§ **Task statement**
Where in the records does the word "else" appear? Copy each line that holds it.

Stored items
· · · · ·
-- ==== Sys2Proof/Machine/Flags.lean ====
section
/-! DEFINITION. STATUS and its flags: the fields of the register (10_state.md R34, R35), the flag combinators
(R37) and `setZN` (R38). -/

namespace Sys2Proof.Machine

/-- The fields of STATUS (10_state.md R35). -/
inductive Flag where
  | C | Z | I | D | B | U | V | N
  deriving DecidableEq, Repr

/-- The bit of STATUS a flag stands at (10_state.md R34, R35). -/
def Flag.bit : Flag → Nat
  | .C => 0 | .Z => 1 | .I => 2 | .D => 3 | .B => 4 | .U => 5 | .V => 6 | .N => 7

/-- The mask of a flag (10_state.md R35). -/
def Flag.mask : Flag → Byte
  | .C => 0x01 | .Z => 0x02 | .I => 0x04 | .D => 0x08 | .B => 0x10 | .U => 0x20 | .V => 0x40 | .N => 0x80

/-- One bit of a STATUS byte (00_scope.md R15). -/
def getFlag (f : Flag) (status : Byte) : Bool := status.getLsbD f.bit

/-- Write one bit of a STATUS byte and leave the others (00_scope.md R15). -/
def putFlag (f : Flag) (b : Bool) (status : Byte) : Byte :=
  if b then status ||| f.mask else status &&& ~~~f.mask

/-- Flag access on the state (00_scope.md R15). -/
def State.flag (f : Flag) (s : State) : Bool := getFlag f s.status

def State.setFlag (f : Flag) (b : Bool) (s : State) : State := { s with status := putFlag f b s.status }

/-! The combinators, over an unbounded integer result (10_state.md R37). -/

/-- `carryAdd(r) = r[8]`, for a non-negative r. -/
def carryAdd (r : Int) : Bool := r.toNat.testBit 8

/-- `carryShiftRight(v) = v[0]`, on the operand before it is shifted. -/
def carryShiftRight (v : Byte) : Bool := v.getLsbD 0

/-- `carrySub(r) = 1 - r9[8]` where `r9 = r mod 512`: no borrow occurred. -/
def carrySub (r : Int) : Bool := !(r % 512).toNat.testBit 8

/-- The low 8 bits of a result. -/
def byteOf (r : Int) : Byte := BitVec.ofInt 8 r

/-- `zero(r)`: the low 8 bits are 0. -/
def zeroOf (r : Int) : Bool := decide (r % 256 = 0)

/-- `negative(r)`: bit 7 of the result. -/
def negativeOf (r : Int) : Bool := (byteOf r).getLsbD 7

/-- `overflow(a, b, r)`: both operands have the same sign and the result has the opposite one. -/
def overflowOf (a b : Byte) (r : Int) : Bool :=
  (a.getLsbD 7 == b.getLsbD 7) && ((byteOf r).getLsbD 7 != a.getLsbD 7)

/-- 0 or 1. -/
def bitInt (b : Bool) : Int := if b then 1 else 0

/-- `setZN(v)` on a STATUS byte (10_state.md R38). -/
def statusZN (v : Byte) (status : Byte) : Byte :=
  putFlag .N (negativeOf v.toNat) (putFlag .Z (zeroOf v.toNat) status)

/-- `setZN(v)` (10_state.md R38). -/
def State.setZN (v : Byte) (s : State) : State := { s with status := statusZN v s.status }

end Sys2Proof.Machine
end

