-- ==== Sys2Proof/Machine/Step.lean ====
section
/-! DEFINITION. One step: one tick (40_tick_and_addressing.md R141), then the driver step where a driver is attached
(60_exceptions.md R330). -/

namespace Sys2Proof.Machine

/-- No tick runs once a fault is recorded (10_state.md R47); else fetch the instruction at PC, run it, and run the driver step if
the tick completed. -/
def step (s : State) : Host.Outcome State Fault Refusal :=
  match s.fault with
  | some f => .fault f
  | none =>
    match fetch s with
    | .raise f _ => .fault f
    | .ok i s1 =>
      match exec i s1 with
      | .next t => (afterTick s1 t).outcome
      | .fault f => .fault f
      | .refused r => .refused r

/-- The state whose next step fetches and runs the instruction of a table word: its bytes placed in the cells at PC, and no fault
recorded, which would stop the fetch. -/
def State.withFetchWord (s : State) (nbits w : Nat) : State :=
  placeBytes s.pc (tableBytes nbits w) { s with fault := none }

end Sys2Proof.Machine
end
· · · · ·
§ **Completed task**
  if b then status ||| f.mask else status &&& ~~~f.mask
def bitInt (b : Bool) : Int := if b then 1 else 0
/-- No tick runs once a fault is recorded (10_state.md R47); else fetch the instruction at PC, run it, and run the driver step if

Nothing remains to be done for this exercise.